Exercise inputs below:

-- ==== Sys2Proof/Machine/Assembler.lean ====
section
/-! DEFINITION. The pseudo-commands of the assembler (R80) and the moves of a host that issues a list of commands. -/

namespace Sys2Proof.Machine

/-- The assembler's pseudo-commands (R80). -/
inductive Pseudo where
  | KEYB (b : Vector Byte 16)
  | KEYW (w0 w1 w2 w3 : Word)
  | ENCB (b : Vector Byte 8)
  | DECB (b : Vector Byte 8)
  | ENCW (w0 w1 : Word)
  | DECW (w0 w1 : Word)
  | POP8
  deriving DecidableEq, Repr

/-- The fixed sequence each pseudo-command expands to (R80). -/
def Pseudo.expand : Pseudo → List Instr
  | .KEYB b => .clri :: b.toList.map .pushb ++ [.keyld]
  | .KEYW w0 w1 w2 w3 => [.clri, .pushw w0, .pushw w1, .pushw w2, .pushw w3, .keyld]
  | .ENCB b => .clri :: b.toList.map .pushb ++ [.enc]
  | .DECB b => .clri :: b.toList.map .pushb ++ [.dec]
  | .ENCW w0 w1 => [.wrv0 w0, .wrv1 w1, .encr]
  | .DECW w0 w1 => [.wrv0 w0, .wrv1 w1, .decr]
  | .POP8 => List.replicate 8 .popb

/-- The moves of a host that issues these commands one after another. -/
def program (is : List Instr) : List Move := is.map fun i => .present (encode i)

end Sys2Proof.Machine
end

End of Exercise inputs.

**Problem details:** For this exercise, output exactly the lines above from the line with "Vector Byte 16)" to the line with "b.toList.map .pushb ++ [.enc]", counting both, and leave out the rest.

**Response:**
  | KEYB (b : Vector Byte 16)
  | KEYW (w0 w1 w2 w3 : Word)
  | ENCB (b : Vector Byte 8)
  | DECB (b : Vector Byte 8)
  | ENCW (w0 w1 : Word)
  | DECW (w0 w1 : Word)
  | POP8
  deriving DecidableEq, Repr

/-- The fixed sequence each pseudo-command expands to (R80). -/
def Pseudo.expand : Pseudo → List Instr
  | .KEYB b => .clri :: b.toList.map .pushb ++ [.keyld]
  | .KEYW w0 w1 w2 w3 => [.clri, .pushw w0, .pushw w1, .pushw w2, .pushw w3, .keyld]
  | .ENCB b => .clri :: b.toList.map .pushb ++ [.enc]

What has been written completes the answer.